Caples addressed the crowd of several hundred at the rally saying, "We are speaking out every way we know. We will either go up together or we go down together. Instead of people dying every day through armed violence, there is a better way to solve problems.”

During the event, members from CeaseFire discussed the problems of gang warfare on stage in front of an empty casket.

Politicians attending promised to help alleviate gun violence and ensure funding for CeaseFire’s work while prayers, music, drama and rap were presented by local groups, including the North Chicago High School Band, Choir and Pom Pom teams. All shared the common theme of unnecessary loss and pain.  Most poignant were the testimonials from the families who had lost a member like Brianna Hayes, who sang a soulful song about the loss of her brother Shawntrell and bemoaned the loss of a protective community.

“When we grew up,” said Hayes, “the neighbors got us if we did something wrong and then our parents got us when they got home.
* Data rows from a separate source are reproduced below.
/-- Registers of window BIN (R616), part 0. -/
def regsBin0 : List RegRow :=
  [ ⟨"BIN_CTL", 0xB000, 1, 0, .none, .single, false, 0,
     0x1, 0, 0, 0, 0, 0, 0, 0⟩,
    ⟨"BIN_STATUS", 0xB004, 1, 0, .none, .single, false, 0xFF,
     0, 0, 0, 0, 0, 0, 0, 0x3FFFFF⟩,
    ⟨"BIN_SPILL_BASE_LO", 0xB008, 1, 0, .none, .low, false, 0,
     0xFFFFF000, 0, 0, 0, 0, 0, 0, 0⟩,
    ⟨"BIN_SPILL_BASE_HI", 0xB00C, 1, 0, .none, .high, false, 0,
     0xFFFFFFFF, 0, 0, 0, 0, 0, 0, 0⟩,
    ⟨"BIN_SPILL_DEPTH", 0xB010, 1, 0, .none, .single, false, 0x10,
     0x1F, 0, 0, 0, 0, 0, 0, 0⟩,
    ⟨"BIN_SPILLED", 0xB014, 1, 0, .none, .single, false, 0,
     0, 0, 0, 0, 0, 0, 0, 0x7FFFFFF⟩,
    ⟨"BIN_AFF_WAIT", 0xB018, 1, 0, .none, .single, false, 0x7D0,
     0, 0xFFFFFF, 0, 0, 0, 0, 0, 0⟩,
    ⟨"BIN_TAKE_WAIT", 0xB01C, 1, 0, .none, .single, false, 0xF4240,
     0, 0xFFFFFFFF, 0, 0, 0, 0, 0, 0⟩,
    ⟨"BIN_REFILL", 0xB020, 1, 0, .none, .single, false, 0x400,
     0, 0x3FFF, 0, 0, 0, 0, 0, 0⟩,
    ⟨"BIN_LEVEL_SEL", 0xB030, 1, 0, .none, .single, true, 0,
     0x3F, 0, 0, 0, 0, 0, 0, 0⟩,
    ⟨"BIN_LEVEL_COUNT", 0xB034, 1, 0, .binLevel, .single, false, 0,
     0, 0, 0, 0, 0, 0, 0, 0x7FFFFFF⟩,
    ⟨"BIN_CLUSTER_SEL", 0xB040, 1, 0, .none, .single, true, 0,
     0xF, 0, 0, 0, 0, 0, 0, 0⟩,
    ⟨"BIN_CLUSTER_PART_LO", 0xB044, 1, 0, .binCluster, .low, false, 0xFFFFFFFF,
     0, 0xFFFFFFFF, 0, 0, 0, 0, 0, 0⟩,
    ⟨"BIN_CLUSTER_PART_HI", 0xB048, 1, 0, .binCluster, .high, false, 0xFFFFFFFF,
     0, 0xFFFFFFFF, 0, 0, 0, 0, 0, 0⟩,
    ⟨"BIN_TRACE_BASE_LO", 0xB060, 1, 0, .none, .low, true, 0,
     0xFFFFF000, 0, 0, 0, 0, 0, 0, 0⟩,
    ⟨"BIN_TRACE_BASE_HI", 0xB064, 1, 0, .none, .high, true, 0,
     0xFFFFFFFF, 0, 0, 0, 0, 0, 0, 0⟩,
    ⟨"BIN_TRACE_CFG", 0xB068, 1, 0, .none, .single, true, 0xFF1000,
     0xFF1F01, 0, 0, 0, 0, 0, 0, 0⟩,
    ⟨"BIN_TRACE_HEAD", 0xB06C, 1, 0, .none, .single, false, 0,
     0, 0, 0, 0, 0, 0, 0, 0xFFFFFFFF⟩,
    ⟨"BIN_PUSHES", 0xB080, 1, 0, .none, .single, false, 0,
     0, 0, 0, 0, 0xFFFFFFFF, 0, 0, 0⟩,
    ⟨"BIN_TAKES", 0xB084, 1, 0, .none, .single, false, 0,
     0, 0, 0, 0, 0xFFFFFFFF, 0, 0, 0⟩ ]

/-- Registers of window BIN (R616), part 1. -/
def regsBin1 : List RegRow :=
  [ ⟨"BIN_SPILLS", 0xB088, 1, 0, .none, .single, false, 0,
     0, 0, 0, 0, 0xFFFFFFFF, 0, 0, 0⟩,
    ⟨"BIN_REFILLS", 0xB08C, 1, 0, .none, .single, false, 0,
     0, 0, 0, 0, 0xFFFFFFFF, 0, 0, 0⟩,
    ⟨"BIN_PURGED", 0xB090, 1, 0, .none, .single, false, 0,
     0, 0, 0, 0, 0xFFFFFFFF, 0, 0, 0⟩,
    ⟨"BIN_PUSH_STALL", 0xB094, 1, 0, .none, .single, false, 0,
     0, 0, 0, 0, 0xFFFFFFFF, 0, 0, 0⟩,
    ⟨"BIN_PUSH_BAD", 0xB098, 1, 0, .none, .single, false, 0,
     0, 0, 0, 0, 0xFFFFFFFF, 0, 0, 0⟩,
    ⟨"BIN_LOST", 0xB09C, 1, 0, .none, .single, false, 0,
     0, 0, 0, 0, 0xFFFFFFFF, 0, 0, 0⟩ ]

/-- Registers of window KPR (R616), part 0. -/
def regsKpr0 : List RegRow :=
  [ ⟨"KPR_CTL", 0xC000, 1, 0, .none, .single, false, 0,
     0x1, 0, 0, 0, 0, 0, 0, 0⟩,
    ⟨"KPR_STATUS", 0xC004, 1, 0, .none, .single, false, 0,
     0, 0, 0, 0, 0, 0, 0, 0x7F7F⟩,
    ⟨"KPR_PART_SEL", 0xC010, 1, 0, .none, .single, true, 0,
     0x3F, 0, 0, 0, 0, 0, 0, 0⟩,
    ⟨"KPR_PART_CTL", 0xC014, 1, 0, .kprPart, .single, true, 0x1000000,
     0x7, 0xFFFF0000, 0, 0, 0, 0, 0, 0⟩,
    ⟨"KPR_PART_TILES", 0xC018, 1, 0, .kprPart, .single, true, 0,
     0xFFFF, 0, 0, 0, 0, 0, 0, 0⟩,
    ⟨"KPR_PART_GUESTS_LO", 0xC01C, 1, 0, .kprPart, .low, false, 0,
     0, 0xFFFFFFFF, 0, 0, 0, 0, 0, 0⟩,
    ⟨"KPR_PART_GUESTS_HI", 0xC020, 1, 0, .kprPart, .high, false, 0,
     0, 0xFFFFFFFF, 0, 0, 0, 0, 0, 0⟩,
    ⟨"KPR_PART_SLICE", 0xC024, 1, 0, .kprPart, .single, false, 0x989680,
     0, 0xFFFFFFFF, 0, 0, 0, 0, 0, 0⟩,
    ⟨"KPR_PART_PASS_LO", 0xC028, 1, 0, .kprPart, .low, false, 0,
     0, 0, 0, 0, 0, 0, 0, 0xFFFFFFFF⟩,
    ⟨"KPR_PART_PASS_HI", 0xC02C, 1, 0, .kprPart, .high, false, 0,
     0, 0, 0, 0, 0, 0, 0, 0xFFFFFFFF⟩,
    ⟨"KPR_PART_STORE_RATE", 0xC030, 1, 0, .kprPart, .single, false, 0,
     0, 0xFFFFFFFF, 0, 0, 0, 0, 0, 0⟩,
    ⟨"KPR_PART_STORE_BURST", 0xC034, 1, 0, .kprPart, .single, false, 0,
     0, 0xFFFFFFFF, 0, 0, 0, 0, 0, 0⟩,
    ⟨"KPR_PART_STORE_LEVEL", 0xC038, 1, 0, .kprPart, .single, false, 0,
     0, 0, 0, 0, 0, 0, 0, 0xFFFFFFFF⟩,
    ⟨"KPR_PART_CELLAR_RATE", 0xC03C, 1, 0, .kprPart, .single, false, 0,
     0, 0xFFFFFFFF, 0, 0, 0, 0, 0, 0⟩,
    ⟨"KPR_PART_CELLAR_BURST", 0xC040, 1, 0, .kprPart, .single, false, 0,
     0, 0xFFFFFFFF, 0, 0, 0, 0, 0, 0⟩,
    ⟨"KPR_PART_CELLAR_LEVEL", 0xC044, 1, 0, .kprPart, .single, false, 0,
     0, 0, 0, 0, 0, 0, 0, 0xFFFFFFFF⟩,
    ⟨"KPR_PART_RAF_RATE", 0xC048, 1, 0, .kprPart, .single, false, 0,
     0, 0xFFFFFFFF, 0, 0, 0, 0, 0, 0⟩,
    ⟨"KPR_PART_RAF_BURST", 0xC04C, 1, 0, .kprPart, .single, false, 0,
     0, 0xFFFFFFFF, 0, 0, 0, 0, 0, 0⟩,
    ⟨"KPR_PART_RAF_LEVEL", 0xC050, 1, 0, .kprPart, .single, false, 0,
     0, 0, 0, 0, 0, 0, 0, 0xFFFFFFFF⟩,
    ⟨"KPR_PART_RAF_RESV", 0xC054, 1, 0, .kprPart, .single, false, 0,
     0, 0xFFFF, 0, 0, 0, 0, 0, 0⟩ ]

/-- Registers of window KPR (R616), part 1. -/
def regsKpr1 : List RegRow :=
  [ ⟨"KPR_PART_SLOW", 0xC058, 1, 0, .kprPart, .single, false, 0,
     0, 0, 0, 0, 0, 0, 0, 0xFFFF⟩,
    ⟨"KPR_PART_SLOW_LIMIT", 0xC05C, 1, 0, .kprPart, .single, false, 0,
     0, 0xFFFF, 0, 0, 0, 0, 0, 0⟩,
    ⟨"KPR_GVT_LO", 0xC080, 1, 0, .none, .low, false, 0,
     0, 0, 0, 0, 0, 0, 0, 0xFFFFFFFF⟩,
    ⟨"KPR_GVT_HI", 0xC084, 1, 0, .none, .high, false, 0,
     0, 0, 0, 0, 0, 0, 0, 0xFFFFFFFF⟩,
    ⟨"KPR_ACCT_INTERVAL", 0xC088, 1, 0, .none, .single, false, 0xF4240,
     0, 0xFFFFFFFF, 0, 0, 0, 0, 0, 0⟩,
    ⟨"KPR_SLOW_BASE_LO", 0xC08C, 1, 0, .none, .low, false, 0,
     0xFFFFF000, 0, 0, 0, 0, 0, 0, 0⟩,
    ⟨"KPR_SLOW_BASE_HI", 0xC090, 1, 0, .none, .high, false, 0,
     0xFFFFFFFF, 0, 0, 0, 0, 0, 0, 0⟩,
    ⟨"KPR_SLOW_CFG", 0xC094, 1, 0, .none, .single, false, 0xA,
     0x1F, 0, 0, 0, 0, 0, 0, 0⟩,
    ⟨"KPR_SLOW_HEAD", 0xC098, 1, 0, .none, .single, false, 0,
     0, 0, 0, 0, 0, 0, 0, 0xFFFFFFFF⟩,
    ⟨"KPR_CTX_CMD", 0xC100, 1, 0, .none, .single, true, 0,
     0xFF0F7F, 0, 0, 0, 0, 0, 0x80000000, 0⟩,
    ⟨"KPR_CTX_ADDR_LO", 0xC104, 1, 0, .none, .low, true, 0,
     0xFFFFF000, 0, 0, 0, 0, 0, 0, 0⟩,
    ⟨"KPR_CTX_ADDR_HI", 0xC108, 1, 0, .none, .high, true, 0,
     0xFFFFFFFF, 0, 0, 0, 0, 0, 0, 0⟩,
    ⟨"KPR_CTX_STATUS", 0xC10C, 1, 0, .none, .single, false, 0,
     0, 0, 0, 0, 0, 0, 0, 0xFF01⟩,
    ⟨"KPR_CTX_BYTES_LO", 0xC110, 1, 0, .none, .low, false, 0,
     0, 0, 0, 0, 0, 0, 0, 0xFFFFFFFF⟩,
    ⟨"KPR_CTX_BYTES_HI", 0xC114, 1, 0, .none, .high, false, 0,
     0, 0, 0, 0, 0, 0, 0, 0xFFFFFFFF⟩,
    ⟨"KPR_SAVE_BASE_LO", 0xC118, 1, 0, .none, .low, false, 0,
     0xC0000000, 0, 0, 0, 0, 0, 0, 0⟩,
    ⟨"KPR_SAVE_BASE_HI", 0xC11C, 1, 0, .none, .high, false, 0,
     0xFFFFFFFF, 0, 0, 0, 0, 0, 0, 0⟩,
    ⟨"KPR_SAVE_SIZE", 0xC120, 1, 0, .none, .single, false, 0,
     0xFF, 0, 0, 0, 0, 0, 0, 0⟩,
    ⟨"KPR_BLOCK_WINDOW", 0xC124, 1, 0, .none, .single, false, 0x30D40,
     0, 0xFFFFFFFF, 0, 0, 0, 0, 0, 0⟩,
    ⟨"KPR_DONATE_WARN", 0xC128, 1, 0, .none, .single, false, 0x1E8480,
     0, 0xFFFFFFFF, 0, 0, 0, 0, 0, 0⟩ ]

/-- Registers of window KPR (R616), part 2. -/
def regsKpr2 : List RegRow :=
  [ ⟨"KPR_SAVE_RATE", 0xC12C, 1, 0, .none, .single, false, 0x1F40,
     0, 0x3FFF, 0, 0, 0, 0, 0, 0⟩,
    ⟨"KPR_SEM_SEL", 0xC140, 1, 0, .none, .single, true, 0,
     0x3F, 0, 0, 0, 0, 0, 0, 0⟩,
    ⟨"KPR_SEM_STATE", 0xC144, 1, 0, .kprSem, .single, false, 0,
     0, 0, 0, 0, 0, 0, 0, 0xFF0FFF⟩,
    ⟨"KPR_SEM_PART_LO", 0xC148, 1, 0, .kprSem, .low, false, 0,
     0, 0xFFFFFFFF, 0, 0, 0, 0, 0, 0⟩,
    ⟨"KPR_SEM_PART_HI", 0xC14C, 1, 0, .kprSem, .high, false, 0,
     0, 0xFFFFFFFF, 0, 0, 0, 0, 0, 0⟩,
    ⟨"KPR_CTX_STATE_n", 0xC180, 16, 4, .none, .single, false, 0,
     0, 0, 0, 0, 0, 0, 0, 0x3F⟩,
    ⟨"KPR_SAVES_DRAIN", 0xC1C0, 1, 0, .none, .single, false, 0,
     0, 0, 0, 0, 0xFFFFFFFF, 0, 0, 0⟩,
    ⟨"KPR_SAVES_FREEZE", 0xC1C4, 1, 0, .none, .single, false, 0,
     0, 0, 0, 0, 0xFFFFFFFF, 0, 0, 0⟩,
    ⟨"KPR_RESTORES", 0xC1C8, 1, 0, .none, .single, false, 0,
     0, 0, 0, 0, 0xFFFFFFFF, 0, 0, 0⟩,
    ⟨"KPR_EVICTIONS", 0xC1CC, 1, 0, .none, .single, false, 0,
     0, 0, 0, 0, 0xFFFFFFFF, 0, 0, 0⟩,
    ⟨"KPR_DONATIONS", 0xC1D0, 1, 0, .none, .single, false, 0,
     0, 0, 0, 0, 0xFFFFFFFF, 0, 0, 0⟩,
    ⟨"KPR_SEM_DENIED", 0xC1D4, 1, 0, .none, .single, false, 0,
     0, 0, 0, 0, 0xFFFFFFFF, 0, 0, 0⟩,
    ⟨"KPR_PWR_CAP", 0xC200, 1, 0, .none, .single, false, 0x12C0,
     0, 0x1FFF, 0, 0, 0, 0, 0, 0⟩,
    ⟨"KPR_PWR_CAP_MAX", 0xC204, 1, 0, .none, .single, false, 0x12C0,
     0, 0, 0, 0x1FFF, 0, 0, 0, 0⟩,
    ⟨"KPR_PWR_GUARD", 0xC208, 1, 0, .none, .single, false, 0xA0,
     0, 0xFFF, 0, 0, 0, 0, 0, 0⟩,
    ⟨"KPR_PWR_DRAW", 0xC20C, 1, 0, .none, .single, false, 0,
     0, 0, 0, 0, 0, 0, 0, 0x1FFF⟩,
    ⟨"KPR_PWR_BASE", 0xC210, 1, 0, .none, .single, false, 0,
     0, 0, 0, 0, 0, 0, 0, 0x1FFF⟩,
    ⟨"KPR_PWR_LEAVE", 0xC214, 1, 0, .none, .single, false, 0,
     0, 0, 0, 0, 0, 0, 0, 0x1FFF⟩,
    ⟨"KPR_LEAVE_AMT", 0xC218, 1, 0, .none, .single, false, 0x4B03C1E0,
     0, 0x7FFFFFFF, 0, 0, 0, 0, 0, 0⟩,
    ⟨"KPR_LEAVE_PREFILL", 0xC21C, 1, 0, .none, .single, false, 0x200008,
     0, 0x7FFFFFF, 0, 0, 0, 0, 0, 0⟩ ]

/-- Registers of window KPR (R616), part 3. -/
def regsKpr3 : List RegRow :=
  [ ⟨"KPR_LEAVE_WAIT", 0xC220, 1, 0, .none, .single, false, 0x4E20,
     0, 0xFFFFFF, 0, 0, 0, 0, 0, 0⟩,
    ⟨"KPR_LEAVE_QUEUE", 0xC224, 1, 0, .none, .single, false, 0,
     0, 0, 0, 0, 0, 0, 0, 0x7F⟩,
    ⟨"KPR_LEAVE_GRANTS", 0xC240, 1, 0, .none, .single, false, 0,
     0, 0, 0, 0, 0xFFFFFFFF, 0, 0, 0⟩,
    ⟨"KPR_LEAVE_REFUSED", 0xC244, 1, 0, .none, .single, false, 0,
     0, 0, 0, 0, 0xFFFFFFFF, 0, 0, 0⟩,
    ⟨"KPR_LEAVE_LATE", 0xC248, 1, 0, .none, .single, false, 0,
     0, 0, 0, 0, 0xFFFFFFFF, 0, 0, 0⟩,
    ⟨"KPR_POWER_OVER", 0xC24C, 1, 0, .none, .single, false, 0,
     0, 0, 0, 0, 0xFFFFFFFF, 0, 0, 0⟩,
    ⟨"KPR_ACCT_BASE_LO", 0xC260, 1, 0, .none, .low, false, 0,
     0xFFFFF000, 0, 0, 0, 0, 0, 0, 0⟩,
    ⟨"KPR_ACCT_BASE_HI", 0xC264, 1, 0, .none, .high, false, 0,
     0xFFFFFFFF, 0, 0, 0, 0, 0, 0, 0⟩,
    ⟨"KPR_ACCT_CFG", 0xC268, 1, 0, .none, .single, false, 0x110,
     0x11F, 0, 0, 0, 0, 0, 0, 0⟩,
    ⟨"KPR_ACCT_HEAD", 0xC26C, 1, 0, .none, .single, false, 0,
     0, 0, 0, 0, 0, 0, 0, 0xFFFFFFFF⟩,
    ⟨"KPR_ACCT_READ", 0xC270, 1, 0, .none, .single, true, 0,
     0xFFFFFFFF, 0, 0, 0, 0, 0, 0, 0⟩,
    ⟨"KPR_ACCT_LOST", 0xC274, 1, 0, .none, .single, false, 0,
     0, 0, 0, 0, 0xFFFFFFFF, 0, 0, 0⟩,
    ⟨"KPR_ACCT_UNATTR_LO", 0xC278, 1, 0, .none, .low, false, 0,
     0, 0, 0, 0, 0, 0, 0, 0xFFFFFFFF⟩,
    ⟨"KPR_ACCT_UNATTR_HI", 0xC27C, 1, 0, .none, .high, false, 0,
     0, 0, 0, 0, 0, 0, 0, 0xFFFFFFFF⟩ ]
We need to stop telling our neighbors and others not to chastise our kids. It takes a village to raise our community.”  She also observed, “We all line up for Jordon [athletic shoes], but why don’t we line up to stop the violence? CeaseFire can make that easier to do.”   

CeaseFire is an antiviolence program and initiative of the Chicago Project for Violence Prevention housed by the Family First Center of Lake County. Its goal is to reduce street violence by using outreach workers – themselves often former gang members and felons – to interrupt potentially violent situations. These “interrupters” work on the streets to mediate gang conflicts and prevent retaliatory shootings.  Having been part of the gang culture, CeaseFire members understand why kids join, why they stay in and how they can escape the influence of gangs.

CeaseFire member Andre Warship called gang life a contradictive lifestyle. “Gangs will shoot you for your shoes,” he said, “but they won’t tell on you if you shoot [someone].”

He said his life changed after his time in prison. “I knew about the goings on taking place on the streets and how to prevent it. I did this for my mom, my grandma and my family.” Now he is working on the streets in hopes that one day his organization will no longer be necessary. “How will we help others to get where we are if we don’t tell them where we were? Today is the time to dictate our own peace, to come together as a community and communicate.”
“Something must change for change to happen,” said one of the speakers, Pastor Joshua Randolph. “We need to walk hand in hand and say enough is enough so all who died did not die in vain.”